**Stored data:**
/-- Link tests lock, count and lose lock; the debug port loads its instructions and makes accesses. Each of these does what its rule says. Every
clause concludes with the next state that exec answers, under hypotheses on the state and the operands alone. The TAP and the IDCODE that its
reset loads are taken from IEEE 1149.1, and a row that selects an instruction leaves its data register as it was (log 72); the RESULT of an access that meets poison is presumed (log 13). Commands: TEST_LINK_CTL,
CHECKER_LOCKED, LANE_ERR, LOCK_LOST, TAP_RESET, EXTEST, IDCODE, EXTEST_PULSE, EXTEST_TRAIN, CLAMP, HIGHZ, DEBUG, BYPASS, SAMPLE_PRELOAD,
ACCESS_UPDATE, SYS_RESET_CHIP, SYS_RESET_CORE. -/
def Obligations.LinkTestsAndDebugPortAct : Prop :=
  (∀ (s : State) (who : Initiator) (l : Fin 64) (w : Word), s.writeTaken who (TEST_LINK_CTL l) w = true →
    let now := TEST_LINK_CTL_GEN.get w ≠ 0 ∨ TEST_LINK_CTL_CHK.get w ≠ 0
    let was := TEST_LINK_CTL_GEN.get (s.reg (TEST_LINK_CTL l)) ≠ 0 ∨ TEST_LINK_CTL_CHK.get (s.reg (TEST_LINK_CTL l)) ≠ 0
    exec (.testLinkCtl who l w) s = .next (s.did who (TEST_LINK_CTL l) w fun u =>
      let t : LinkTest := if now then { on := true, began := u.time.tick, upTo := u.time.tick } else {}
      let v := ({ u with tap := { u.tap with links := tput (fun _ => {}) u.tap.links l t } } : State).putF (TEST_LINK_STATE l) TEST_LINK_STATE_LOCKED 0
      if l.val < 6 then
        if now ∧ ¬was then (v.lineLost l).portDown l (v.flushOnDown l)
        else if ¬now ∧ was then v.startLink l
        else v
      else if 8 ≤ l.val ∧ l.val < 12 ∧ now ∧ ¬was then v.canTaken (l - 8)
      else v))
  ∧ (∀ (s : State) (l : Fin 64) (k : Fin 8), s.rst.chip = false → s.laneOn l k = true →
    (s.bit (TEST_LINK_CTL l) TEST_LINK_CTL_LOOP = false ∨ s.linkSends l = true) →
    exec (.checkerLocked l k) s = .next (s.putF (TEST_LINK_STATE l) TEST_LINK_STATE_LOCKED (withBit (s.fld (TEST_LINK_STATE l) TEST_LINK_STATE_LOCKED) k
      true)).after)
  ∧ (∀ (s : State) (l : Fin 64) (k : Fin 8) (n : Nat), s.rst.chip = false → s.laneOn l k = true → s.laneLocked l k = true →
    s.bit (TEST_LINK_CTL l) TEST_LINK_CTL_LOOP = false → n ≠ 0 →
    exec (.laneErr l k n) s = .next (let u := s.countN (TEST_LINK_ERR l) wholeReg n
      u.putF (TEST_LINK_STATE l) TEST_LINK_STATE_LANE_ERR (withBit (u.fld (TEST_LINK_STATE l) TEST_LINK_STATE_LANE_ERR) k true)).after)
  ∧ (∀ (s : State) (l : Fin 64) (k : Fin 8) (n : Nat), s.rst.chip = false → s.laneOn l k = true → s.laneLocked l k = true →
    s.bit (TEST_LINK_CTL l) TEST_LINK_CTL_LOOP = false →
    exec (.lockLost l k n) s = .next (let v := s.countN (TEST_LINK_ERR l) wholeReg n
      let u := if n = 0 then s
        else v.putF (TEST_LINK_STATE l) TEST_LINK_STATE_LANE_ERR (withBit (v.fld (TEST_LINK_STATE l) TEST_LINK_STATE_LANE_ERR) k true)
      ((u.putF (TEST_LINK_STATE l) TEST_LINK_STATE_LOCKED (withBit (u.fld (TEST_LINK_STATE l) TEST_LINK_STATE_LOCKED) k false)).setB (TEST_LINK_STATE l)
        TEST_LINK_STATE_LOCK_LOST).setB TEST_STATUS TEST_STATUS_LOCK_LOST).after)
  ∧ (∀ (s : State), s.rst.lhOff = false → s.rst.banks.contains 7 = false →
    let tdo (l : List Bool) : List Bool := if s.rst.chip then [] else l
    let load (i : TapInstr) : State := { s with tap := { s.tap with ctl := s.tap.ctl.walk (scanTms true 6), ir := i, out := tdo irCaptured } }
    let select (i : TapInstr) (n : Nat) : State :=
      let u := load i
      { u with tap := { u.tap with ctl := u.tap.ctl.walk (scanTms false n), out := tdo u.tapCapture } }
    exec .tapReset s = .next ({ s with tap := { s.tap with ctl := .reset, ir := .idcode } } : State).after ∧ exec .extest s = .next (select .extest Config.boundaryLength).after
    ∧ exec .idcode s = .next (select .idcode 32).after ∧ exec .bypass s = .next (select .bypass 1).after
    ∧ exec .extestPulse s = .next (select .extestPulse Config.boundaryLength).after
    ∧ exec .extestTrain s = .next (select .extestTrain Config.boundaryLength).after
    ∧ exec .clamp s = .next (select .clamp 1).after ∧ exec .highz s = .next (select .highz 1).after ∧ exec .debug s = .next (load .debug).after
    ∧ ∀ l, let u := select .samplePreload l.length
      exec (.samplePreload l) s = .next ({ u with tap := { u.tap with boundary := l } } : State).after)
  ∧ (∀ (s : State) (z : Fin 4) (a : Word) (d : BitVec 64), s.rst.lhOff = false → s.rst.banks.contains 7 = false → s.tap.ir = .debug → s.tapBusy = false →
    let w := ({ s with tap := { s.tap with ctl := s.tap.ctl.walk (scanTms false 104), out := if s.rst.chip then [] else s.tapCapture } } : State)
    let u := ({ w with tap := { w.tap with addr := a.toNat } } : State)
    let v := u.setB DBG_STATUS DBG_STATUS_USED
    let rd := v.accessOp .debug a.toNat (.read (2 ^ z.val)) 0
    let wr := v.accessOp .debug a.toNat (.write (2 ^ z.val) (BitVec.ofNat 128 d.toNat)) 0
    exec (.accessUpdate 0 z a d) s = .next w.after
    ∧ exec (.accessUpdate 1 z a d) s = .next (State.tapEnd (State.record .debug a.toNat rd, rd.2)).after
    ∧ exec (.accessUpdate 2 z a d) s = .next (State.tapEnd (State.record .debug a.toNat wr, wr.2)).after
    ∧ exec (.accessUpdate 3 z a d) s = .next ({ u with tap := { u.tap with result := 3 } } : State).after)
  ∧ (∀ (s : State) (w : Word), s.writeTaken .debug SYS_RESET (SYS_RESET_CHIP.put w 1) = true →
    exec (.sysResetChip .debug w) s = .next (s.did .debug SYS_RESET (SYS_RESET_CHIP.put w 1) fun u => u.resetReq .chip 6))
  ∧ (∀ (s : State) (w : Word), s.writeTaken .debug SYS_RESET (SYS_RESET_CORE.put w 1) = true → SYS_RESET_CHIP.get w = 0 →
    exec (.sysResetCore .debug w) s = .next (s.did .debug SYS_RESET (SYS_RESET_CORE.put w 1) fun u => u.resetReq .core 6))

**Exercise:**
Restate exactly the records above from their first line through the line that holds "clause concludes with", please, including both and leaving out all others.

**Output:**
/-- Link tests lock, count and lose lock; the debug port loads its instructions and makes accesses. Each of these does what its rule says. Every
clause concludes with the next state that exec answers, under hypotheses on the state and the operands alone. The TAP and the IDCODE that its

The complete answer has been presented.